[Start of section]

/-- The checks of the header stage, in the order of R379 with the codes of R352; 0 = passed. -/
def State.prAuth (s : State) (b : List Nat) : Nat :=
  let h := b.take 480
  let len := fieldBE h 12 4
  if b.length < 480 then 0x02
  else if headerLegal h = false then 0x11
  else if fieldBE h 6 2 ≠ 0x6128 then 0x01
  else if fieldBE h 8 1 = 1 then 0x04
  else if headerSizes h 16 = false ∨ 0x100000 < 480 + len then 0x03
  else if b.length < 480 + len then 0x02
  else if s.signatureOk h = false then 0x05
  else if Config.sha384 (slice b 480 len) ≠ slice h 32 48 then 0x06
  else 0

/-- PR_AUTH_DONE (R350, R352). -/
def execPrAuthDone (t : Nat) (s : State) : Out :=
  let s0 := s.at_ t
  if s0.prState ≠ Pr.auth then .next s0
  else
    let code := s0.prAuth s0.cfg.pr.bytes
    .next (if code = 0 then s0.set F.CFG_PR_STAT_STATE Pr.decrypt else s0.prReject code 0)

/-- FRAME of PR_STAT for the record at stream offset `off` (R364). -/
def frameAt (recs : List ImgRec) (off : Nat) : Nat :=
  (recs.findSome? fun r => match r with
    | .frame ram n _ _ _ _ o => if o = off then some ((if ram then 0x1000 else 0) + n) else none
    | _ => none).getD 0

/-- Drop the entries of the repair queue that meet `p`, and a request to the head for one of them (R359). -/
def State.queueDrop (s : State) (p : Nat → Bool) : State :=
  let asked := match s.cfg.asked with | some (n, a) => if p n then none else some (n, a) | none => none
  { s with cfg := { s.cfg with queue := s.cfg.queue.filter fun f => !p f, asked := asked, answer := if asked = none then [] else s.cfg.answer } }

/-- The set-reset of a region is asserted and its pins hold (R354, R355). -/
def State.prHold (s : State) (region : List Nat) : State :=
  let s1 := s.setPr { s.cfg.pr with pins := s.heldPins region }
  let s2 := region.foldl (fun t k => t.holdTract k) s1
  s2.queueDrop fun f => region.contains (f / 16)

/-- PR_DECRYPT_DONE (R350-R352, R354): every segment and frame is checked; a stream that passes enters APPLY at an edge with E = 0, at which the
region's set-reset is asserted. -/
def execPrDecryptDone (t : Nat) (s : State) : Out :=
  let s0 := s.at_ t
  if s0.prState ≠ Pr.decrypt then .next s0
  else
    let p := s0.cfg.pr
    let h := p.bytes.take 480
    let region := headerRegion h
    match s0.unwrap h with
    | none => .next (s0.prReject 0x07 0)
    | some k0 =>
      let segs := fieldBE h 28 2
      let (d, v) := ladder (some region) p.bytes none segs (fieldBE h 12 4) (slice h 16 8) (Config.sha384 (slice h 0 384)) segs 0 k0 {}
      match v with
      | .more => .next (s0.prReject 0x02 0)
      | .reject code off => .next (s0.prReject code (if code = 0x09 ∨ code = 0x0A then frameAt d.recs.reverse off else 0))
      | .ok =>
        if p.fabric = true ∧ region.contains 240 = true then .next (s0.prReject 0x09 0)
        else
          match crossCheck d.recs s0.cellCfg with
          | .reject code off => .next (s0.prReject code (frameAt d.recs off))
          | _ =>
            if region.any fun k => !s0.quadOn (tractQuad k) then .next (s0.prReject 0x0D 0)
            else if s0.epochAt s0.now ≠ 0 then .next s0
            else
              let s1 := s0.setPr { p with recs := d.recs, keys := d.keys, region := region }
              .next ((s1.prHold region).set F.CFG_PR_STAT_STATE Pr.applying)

[End of section]

**WHAT NEEDS TO BE DONE**: Throughout the material above, report each line holding the word "none".

**RESULT OF THIS TASK**:
    | .frame ram n _ _ _ _ o => if o = off then some ((if ram then 0x1000 else 0) + n) else none
    | _ => none).getD 0
  let asked := match s.cfg.asked with | some (n, a) => if p n then none else some (n, a) | none => none
  { s with cfg := { s.cfg with queue := s.cfg.queue.filter fun f => !p f, asked := asked, answer := if asked = none then [] else s.cfg.answer } }
    | none => .next (s0.prReject 0x07 0)
      let (d, v) := ladder (some region) p.bytes none segs (fieldBE h 12 4) (slice h 16 8) (Config.sha384 (slice h 0 384)) segs 0 k0 {}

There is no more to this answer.